(DATA TO PROCESS):
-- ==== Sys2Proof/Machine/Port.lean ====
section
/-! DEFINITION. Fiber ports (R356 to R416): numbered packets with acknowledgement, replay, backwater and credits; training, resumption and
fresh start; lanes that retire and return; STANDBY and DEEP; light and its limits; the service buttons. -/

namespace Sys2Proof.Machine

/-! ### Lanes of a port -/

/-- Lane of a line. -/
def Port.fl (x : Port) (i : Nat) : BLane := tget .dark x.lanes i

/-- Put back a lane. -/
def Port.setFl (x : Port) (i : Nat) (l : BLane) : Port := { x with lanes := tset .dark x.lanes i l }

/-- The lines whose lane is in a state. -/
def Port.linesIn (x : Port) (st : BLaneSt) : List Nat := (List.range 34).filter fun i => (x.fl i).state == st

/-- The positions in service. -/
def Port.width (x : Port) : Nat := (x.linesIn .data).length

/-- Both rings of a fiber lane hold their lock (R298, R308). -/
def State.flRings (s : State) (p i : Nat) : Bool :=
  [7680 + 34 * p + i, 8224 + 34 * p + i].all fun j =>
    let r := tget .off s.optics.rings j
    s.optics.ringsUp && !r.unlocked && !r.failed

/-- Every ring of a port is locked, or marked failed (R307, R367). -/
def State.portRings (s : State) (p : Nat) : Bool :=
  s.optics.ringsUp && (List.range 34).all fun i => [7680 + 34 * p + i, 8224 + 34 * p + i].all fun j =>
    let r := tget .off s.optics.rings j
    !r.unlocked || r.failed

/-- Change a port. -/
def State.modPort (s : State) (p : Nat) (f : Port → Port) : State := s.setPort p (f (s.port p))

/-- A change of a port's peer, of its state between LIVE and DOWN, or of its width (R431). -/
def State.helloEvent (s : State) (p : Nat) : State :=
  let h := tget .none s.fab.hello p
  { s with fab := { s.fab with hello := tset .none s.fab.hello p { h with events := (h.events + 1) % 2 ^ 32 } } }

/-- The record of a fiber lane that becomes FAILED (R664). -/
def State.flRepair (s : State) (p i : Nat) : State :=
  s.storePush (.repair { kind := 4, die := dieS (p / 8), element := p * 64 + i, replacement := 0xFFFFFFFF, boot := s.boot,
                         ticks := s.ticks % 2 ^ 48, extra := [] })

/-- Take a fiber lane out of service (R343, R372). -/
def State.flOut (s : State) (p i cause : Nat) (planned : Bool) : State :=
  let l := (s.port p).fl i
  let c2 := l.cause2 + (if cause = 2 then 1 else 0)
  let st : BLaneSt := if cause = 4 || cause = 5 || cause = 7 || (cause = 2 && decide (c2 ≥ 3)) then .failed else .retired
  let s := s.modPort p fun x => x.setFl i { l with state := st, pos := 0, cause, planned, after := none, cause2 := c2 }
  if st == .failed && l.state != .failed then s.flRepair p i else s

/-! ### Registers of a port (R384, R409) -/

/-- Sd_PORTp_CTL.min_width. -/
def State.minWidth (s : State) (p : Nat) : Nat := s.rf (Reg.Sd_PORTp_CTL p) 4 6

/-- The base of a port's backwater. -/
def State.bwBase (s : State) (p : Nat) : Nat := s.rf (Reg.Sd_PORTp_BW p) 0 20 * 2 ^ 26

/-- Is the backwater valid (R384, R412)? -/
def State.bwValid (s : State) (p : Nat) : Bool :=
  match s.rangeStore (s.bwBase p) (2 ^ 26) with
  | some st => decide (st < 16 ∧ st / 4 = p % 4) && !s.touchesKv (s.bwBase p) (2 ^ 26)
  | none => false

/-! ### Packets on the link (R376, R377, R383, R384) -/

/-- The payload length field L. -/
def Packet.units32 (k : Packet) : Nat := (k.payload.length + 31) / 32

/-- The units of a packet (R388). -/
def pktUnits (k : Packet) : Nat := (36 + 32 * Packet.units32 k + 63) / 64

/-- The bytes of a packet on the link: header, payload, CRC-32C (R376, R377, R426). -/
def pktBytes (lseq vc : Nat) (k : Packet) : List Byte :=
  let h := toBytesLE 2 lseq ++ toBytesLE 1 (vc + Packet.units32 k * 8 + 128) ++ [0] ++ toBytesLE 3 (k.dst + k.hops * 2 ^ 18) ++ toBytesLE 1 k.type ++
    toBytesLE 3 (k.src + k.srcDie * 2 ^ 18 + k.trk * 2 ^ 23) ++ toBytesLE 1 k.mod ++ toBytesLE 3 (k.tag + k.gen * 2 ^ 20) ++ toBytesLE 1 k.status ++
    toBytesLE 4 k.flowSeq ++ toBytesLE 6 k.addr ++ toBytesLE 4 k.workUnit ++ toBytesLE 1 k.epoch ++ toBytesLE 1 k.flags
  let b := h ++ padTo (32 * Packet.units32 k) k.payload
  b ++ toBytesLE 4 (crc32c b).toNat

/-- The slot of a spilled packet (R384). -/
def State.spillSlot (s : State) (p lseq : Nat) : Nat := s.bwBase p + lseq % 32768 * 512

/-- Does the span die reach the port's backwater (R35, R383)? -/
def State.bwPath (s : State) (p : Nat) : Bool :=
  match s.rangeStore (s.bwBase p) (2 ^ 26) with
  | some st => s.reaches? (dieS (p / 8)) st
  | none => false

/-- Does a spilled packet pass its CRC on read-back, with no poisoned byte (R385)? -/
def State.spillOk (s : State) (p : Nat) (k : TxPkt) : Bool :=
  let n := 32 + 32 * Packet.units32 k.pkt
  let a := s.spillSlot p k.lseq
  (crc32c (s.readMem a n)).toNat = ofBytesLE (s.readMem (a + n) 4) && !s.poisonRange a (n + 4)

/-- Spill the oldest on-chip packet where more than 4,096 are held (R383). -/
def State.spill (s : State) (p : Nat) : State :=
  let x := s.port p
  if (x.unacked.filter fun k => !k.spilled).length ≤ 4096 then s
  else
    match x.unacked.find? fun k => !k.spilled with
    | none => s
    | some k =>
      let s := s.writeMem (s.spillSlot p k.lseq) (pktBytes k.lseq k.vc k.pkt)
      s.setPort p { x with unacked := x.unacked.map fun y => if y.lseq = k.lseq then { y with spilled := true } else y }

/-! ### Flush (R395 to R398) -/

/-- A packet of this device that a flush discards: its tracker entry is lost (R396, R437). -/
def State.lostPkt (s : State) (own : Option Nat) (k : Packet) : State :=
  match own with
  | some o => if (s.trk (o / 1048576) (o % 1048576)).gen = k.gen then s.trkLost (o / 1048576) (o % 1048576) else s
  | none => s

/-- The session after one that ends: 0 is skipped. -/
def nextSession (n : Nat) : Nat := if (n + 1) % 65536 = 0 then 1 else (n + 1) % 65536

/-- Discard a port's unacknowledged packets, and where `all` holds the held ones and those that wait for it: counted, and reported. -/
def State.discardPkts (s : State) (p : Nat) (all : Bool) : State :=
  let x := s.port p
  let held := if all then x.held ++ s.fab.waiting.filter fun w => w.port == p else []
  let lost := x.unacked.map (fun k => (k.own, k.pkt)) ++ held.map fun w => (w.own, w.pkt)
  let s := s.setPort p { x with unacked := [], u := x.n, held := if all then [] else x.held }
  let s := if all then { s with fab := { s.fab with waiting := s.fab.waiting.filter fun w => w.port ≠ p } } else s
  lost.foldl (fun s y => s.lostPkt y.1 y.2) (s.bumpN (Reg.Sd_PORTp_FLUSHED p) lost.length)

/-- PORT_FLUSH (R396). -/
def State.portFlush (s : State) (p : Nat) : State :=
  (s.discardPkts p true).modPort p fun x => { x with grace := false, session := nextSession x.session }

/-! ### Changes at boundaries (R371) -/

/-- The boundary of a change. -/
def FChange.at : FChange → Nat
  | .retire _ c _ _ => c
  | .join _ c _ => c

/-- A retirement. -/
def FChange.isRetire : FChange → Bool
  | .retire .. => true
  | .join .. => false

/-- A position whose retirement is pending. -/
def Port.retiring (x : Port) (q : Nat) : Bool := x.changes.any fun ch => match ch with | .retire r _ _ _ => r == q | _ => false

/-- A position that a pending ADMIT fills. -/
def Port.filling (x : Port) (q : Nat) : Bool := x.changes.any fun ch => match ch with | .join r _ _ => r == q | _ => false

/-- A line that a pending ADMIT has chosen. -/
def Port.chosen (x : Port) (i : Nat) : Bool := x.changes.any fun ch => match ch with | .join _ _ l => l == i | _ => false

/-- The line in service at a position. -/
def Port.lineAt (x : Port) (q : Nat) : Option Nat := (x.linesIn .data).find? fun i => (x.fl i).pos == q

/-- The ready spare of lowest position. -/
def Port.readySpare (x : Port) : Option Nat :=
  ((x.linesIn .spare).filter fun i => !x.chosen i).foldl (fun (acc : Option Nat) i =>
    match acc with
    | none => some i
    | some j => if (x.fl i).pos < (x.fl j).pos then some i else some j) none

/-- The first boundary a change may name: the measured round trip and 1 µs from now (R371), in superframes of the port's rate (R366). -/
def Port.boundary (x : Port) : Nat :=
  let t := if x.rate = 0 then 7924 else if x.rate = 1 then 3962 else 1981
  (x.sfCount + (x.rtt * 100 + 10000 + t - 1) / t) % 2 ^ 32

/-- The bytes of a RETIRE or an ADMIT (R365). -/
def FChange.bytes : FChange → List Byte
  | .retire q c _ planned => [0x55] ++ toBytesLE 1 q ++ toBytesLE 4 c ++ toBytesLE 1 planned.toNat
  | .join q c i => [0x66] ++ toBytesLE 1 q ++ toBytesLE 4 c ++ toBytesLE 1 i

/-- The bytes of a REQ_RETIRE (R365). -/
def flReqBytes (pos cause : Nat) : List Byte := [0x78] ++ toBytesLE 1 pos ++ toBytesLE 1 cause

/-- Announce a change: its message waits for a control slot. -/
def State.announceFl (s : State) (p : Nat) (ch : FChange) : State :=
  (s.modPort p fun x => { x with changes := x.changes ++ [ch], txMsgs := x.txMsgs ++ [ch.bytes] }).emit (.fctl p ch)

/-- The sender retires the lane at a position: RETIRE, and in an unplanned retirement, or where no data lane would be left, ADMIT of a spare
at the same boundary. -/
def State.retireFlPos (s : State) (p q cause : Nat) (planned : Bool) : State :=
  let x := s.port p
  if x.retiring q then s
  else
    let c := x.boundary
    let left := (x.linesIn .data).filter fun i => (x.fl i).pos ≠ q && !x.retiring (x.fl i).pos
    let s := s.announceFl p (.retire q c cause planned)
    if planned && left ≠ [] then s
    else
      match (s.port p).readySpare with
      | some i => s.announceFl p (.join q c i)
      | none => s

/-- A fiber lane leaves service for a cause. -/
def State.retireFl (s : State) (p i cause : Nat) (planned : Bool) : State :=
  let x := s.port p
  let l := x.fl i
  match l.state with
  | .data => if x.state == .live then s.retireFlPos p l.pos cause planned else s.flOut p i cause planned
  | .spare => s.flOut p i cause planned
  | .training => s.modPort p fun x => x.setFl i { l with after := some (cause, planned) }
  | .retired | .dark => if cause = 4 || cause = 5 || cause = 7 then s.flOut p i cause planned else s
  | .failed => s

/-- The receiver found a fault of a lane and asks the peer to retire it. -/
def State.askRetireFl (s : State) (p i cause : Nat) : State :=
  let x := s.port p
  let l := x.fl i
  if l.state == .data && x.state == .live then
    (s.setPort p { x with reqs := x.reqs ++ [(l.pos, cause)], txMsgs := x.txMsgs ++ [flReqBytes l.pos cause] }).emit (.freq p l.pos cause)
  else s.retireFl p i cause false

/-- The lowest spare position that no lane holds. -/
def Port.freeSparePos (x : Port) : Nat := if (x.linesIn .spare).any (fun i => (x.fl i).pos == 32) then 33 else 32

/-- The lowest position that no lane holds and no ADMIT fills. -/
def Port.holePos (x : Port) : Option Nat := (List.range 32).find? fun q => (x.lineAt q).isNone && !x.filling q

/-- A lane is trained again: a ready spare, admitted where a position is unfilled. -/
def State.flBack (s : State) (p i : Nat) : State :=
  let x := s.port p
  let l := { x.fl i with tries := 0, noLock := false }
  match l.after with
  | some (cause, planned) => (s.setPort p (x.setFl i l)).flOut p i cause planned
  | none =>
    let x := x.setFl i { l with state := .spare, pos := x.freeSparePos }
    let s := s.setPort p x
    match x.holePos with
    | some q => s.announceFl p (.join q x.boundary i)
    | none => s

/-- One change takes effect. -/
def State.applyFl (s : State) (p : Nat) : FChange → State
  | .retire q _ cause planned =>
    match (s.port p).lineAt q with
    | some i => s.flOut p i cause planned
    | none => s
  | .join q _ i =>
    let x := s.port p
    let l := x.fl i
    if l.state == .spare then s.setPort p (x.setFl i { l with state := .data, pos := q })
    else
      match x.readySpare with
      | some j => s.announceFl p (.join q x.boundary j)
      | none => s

* * *

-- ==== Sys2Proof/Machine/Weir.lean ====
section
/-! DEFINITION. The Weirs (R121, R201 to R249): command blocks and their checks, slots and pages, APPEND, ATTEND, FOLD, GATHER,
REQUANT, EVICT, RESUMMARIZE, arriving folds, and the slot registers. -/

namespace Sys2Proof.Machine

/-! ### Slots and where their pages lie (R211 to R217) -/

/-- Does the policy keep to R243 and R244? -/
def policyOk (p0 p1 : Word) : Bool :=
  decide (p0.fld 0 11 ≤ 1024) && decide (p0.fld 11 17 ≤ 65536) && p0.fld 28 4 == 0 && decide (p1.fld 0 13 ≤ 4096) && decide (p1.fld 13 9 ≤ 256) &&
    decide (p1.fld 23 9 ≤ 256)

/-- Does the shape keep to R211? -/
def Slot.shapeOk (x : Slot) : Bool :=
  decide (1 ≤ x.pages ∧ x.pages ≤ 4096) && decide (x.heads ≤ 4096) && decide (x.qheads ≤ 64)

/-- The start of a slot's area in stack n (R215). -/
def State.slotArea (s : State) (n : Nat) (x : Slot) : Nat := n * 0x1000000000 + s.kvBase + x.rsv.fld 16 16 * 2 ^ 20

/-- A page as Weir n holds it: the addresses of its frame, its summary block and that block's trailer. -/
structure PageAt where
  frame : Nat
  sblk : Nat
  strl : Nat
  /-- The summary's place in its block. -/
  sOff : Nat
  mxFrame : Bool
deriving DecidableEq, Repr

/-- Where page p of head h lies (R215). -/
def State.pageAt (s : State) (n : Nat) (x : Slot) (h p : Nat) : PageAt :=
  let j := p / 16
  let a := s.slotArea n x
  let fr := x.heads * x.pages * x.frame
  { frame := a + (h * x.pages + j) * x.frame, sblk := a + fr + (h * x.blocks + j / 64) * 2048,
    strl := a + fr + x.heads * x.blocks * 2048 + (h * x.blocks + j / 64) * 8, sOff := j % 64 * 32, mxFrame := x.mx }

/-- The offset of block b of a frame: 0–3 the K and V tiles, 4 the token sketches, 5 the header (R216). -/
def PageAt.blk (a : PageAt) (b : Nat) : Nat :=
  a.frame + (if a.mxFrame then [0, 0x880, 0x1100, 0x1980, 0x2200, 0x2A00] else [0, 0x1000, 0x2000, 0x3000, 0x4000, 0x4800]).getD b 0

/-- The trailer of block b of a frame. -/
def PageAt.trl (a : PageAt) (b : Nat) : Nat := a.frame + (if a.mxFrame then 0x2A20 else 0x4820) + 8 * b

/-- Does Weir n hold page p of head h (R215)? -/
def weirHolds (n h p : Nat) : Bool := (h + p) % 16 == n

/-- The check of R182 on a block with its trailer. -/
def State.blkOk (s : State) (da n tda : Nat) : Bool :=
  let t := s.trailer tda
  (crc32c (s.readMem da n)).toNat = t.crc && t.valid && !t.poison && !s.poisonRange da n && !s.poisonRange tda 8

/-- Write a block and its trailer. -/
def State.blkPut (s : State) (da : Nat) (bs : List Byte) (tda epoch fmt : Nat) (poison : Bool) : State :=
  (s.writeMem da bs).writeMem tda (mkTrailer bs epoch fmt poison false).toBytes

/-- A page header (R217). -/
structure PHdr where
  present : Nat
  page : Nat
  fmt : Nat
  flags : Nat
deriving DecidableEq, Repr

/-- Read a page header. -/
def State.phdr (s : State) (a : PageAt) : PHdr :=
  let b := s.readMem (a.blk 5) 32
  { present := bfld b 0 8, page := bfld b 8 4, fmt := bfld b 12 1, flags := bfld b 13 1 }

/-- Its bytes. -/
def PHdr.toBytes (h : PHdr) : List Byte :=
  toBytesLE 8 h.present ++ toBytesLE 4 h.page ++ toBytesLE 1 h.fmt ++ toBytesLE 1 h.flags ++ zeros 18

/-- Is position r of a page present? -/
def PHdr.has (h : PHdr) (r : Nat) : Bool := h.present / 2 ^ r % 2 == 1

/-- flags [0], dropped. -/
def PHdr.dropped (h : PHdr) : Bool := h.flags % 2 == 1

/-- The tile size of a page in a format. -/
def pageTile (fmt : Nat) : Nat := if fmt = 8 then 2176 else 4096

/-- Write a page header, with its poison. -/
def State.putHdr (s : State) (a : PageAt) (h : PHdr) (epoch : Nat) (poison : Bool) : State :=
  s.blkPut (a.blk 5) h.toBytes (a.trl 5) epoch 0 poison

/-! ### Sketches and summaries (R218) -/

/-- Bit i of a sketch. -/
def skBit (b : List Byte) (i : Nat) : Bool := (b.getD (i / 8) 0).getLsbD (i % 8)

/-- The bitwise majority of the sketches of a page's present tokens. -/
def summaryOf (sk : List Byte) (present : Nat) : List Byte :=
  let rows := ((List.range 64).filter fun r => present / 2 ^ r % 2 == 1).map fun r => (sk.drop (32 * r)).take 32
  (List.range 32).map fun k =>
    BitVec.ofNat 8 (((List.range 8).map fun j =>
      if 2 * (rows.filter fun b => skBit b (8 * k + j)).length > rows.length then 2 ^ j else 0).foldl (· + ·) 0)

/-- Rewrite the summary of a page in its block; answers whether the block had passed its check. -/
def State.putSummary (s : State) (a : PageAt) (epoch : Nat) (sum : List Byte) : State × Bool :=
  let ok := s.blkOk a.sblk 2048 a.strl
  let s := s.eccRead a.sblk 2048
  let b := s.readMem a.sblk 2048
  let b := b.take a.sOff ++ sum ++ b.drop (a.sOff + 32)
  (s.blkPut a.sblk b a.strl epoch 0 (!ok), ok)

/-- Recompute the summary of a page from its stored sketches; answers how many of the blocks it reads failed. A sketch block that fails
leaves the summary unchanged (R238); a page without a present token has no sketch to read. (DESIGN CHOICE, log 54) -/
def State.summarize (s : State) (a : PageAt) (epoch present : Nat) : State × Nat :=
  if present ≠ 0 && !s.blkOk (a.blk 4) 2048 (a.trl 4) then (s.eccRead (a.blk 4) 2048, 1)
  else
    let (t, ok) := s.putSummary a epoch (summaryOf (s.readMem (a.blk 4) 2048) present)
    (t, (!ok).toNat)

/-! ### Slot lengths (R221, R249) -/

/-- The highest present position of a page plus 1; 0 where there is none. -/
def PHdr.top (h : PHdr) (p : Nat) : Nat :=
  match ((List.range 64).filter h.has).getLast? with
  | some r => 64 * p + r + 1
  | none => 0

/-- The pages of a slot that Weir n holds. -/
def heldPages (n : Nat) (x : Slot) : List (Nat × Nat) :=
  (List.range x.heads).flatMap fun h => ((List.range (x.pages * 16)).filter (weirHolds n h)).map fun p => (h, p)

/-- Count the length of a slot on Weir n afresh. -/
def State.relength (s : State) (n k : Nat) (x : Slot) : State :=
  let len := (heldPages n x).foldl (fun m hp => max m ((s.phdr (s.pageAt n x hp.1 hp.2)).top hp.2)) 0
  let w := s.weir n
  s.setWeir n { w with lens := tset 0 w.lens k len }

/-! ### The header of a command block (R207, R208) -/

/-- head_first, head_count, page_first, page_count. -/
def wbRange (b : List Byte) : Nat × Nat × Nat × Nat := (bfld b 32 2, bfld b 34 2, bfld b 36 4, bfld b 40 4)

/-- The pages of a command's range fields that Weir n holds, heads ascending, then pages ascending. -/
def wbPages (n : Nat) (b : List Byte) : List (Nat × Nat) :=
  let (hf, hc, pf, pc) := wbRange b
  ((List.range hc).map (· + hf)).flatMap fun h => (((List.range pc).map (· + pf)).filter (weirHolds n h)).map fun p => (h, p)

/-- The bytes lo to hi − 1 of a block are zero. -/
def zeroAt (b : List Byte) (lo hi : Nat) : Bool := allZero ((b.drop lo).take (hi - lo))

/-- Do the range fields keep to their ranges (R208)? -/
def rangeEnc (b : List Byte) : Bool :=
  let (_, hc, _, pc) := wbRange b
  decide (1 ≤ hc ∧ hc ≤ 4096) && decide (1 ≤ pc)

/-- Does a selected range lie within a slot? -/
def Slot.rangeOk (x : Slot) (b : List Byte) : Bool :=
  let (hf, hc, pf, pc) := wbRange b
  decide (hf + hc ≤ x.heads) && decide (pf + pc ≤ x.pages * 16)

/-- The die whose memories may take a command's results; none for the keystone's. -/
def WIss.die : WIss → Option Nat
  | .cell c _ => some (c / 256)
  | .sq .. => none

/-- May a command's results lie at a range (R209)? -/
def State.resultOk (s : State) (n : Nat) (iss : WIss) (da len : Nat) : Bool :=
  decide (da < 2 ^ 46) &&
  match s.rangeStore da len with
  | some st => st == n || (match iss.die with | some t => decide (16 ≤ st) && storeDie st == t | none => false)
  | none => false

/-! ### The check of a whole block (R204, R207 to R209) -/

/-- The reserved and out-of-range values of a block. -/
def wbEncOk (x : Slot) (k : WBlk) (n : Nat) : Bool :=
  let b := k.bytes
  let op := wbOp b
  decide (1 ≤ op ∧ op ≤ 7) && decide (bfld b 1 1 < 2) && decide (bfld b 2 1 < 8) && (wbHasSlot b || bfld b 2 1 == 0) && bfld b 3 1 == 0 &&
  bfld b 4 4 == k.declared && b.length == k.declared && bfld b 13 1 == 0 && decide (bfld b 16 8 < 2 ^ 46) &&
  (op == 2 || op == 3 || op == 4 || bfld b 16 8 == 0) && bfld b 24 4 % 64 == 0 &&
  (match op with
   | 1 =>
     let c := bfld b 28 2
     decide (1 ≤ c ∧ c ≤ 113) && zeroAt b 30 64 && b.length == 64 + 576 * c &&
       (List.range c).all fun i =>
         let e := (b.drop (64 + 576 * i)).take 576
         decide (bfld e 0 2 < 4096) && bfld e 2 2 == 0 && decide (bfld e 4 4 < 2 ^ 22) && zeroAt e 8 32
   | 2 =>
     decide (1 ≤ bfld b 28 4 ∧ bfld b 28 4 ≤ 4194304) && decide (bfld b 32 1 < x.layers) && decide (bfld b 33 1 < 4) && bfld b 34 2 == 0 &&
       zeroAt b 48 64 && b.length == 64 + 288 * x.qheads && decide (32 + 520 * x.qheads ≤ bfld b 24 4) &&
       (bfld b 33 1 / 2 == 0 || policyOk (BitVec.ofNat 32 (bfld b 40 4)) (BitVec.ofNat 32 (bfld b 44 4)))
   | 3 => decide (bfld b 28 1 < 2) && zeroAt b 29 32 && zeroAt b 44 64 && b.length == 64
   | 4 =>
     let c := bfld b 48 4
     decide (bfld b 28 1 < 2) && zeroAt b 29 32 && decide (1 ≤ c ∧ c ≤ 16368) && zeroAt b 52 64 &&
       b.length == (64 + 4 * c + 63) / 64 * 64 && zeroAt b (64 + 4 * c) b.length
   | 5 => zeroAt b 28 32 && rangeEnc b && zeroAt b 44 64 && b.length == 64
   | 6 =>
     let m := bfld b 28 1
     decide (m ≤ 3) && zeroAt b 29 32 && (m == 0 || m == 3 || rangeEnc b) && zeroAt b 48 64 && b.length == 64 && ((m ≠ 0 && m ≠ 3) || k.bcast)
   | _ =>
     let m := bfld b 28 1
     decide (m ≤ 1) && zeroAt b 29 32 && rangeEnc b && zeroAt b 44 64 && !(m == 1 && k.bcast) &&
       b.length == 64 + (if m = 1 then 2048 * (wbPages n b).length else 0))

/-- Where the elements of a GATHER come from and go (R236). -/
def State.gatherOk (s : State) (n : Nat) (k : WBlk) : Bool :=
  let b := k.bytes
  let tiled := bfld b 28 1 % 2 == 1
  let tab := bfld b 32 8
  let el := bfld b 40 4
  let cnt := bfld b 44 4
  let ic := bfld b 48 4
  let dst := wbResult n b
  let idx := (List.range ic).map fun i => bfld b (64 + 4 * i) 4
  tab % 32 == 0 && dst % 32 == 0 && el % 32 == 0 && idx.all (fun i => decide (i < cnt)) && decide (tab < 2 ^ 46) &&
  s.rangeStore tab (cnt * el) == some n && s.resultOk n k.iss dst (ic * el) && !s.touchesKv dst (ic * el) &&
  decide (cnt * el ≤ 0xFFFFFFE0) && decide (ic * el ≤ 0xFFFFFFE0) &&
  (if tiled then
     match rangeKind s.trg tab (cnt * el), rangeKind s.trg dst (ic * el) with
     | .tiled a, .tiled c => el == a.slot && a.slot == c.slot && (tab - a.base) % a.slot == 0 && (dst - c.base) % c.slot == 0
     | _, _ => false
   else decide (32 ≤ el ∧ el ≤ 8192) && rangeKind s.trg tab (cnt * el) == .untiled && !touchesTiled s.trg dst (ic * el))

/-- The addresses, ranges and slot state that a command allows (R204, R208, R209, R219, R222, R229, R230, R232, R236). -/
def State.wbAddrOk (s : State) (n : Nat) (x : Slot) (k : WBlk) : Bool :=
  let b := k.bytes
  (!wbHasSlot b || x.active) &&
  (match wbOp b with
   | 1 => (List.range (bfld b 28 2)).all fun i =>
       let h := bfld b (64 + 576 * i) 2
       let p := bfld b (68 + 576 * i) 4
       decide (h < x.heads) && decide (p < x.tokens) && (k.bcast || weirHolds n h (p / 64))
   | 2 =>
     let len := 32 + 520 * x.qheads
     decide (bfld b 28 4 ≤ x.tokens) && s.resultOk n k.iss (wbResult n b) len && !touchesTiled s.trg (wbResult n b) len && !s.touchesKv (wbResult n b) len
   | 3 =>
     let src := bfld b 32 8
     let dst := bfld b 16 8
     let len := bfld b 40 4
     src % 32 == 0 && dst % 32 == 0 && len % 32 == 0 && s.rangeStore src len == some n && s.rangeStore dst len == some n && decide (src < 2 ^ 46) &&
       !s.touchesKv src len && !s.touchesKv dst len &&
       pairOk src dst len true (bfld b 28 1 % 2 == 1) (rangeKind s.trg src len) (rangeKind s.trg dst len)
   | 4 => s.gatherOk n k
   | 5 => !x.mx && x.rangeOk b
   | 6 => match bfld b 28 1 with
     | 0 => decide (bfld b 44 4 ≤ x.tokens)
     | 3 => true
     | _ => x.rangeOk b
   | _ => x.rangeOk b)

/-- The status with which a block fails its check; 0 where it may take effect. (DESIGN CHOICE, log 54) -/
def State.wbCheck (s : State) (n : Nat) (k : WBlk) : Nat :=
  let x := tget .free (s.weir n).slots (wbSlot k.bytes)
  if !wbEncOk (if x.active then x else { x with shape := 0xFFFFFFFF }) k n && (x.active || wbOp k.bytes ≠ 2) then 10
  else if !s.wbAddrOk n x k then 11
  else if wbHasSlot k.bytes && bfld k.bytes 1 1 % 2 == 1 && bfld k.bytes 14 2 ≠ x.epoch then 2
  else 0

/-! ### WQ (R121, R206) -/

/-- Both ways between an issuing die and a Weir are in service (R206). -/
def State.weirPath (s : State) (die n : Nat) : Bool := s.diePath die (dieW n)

(ASSIGNMENT): Please reproduce exactly the lines in the listing above from the one containing "-- ==== Sys2Proof/Machine/Port.lean" through the one containing "of a line. -/", both included, and nothing more.

(SOLUTION TO THIS PROBLEM):
-- ==== Sys2Proof/Machine/Port.lean ====
section
/-! DEFINITION. Fiber ports (R356 to R416): numbered packets with acknowledgement, replay, backwater and credits; training, resumption and
fresh start; lanes that retire and return; STANDBY and DEEP; light and its limits; the service buttons. -/

namespace Sys2Proof.Machine

/-! ### Lanes of a port -/

/-- Lane of a line. -/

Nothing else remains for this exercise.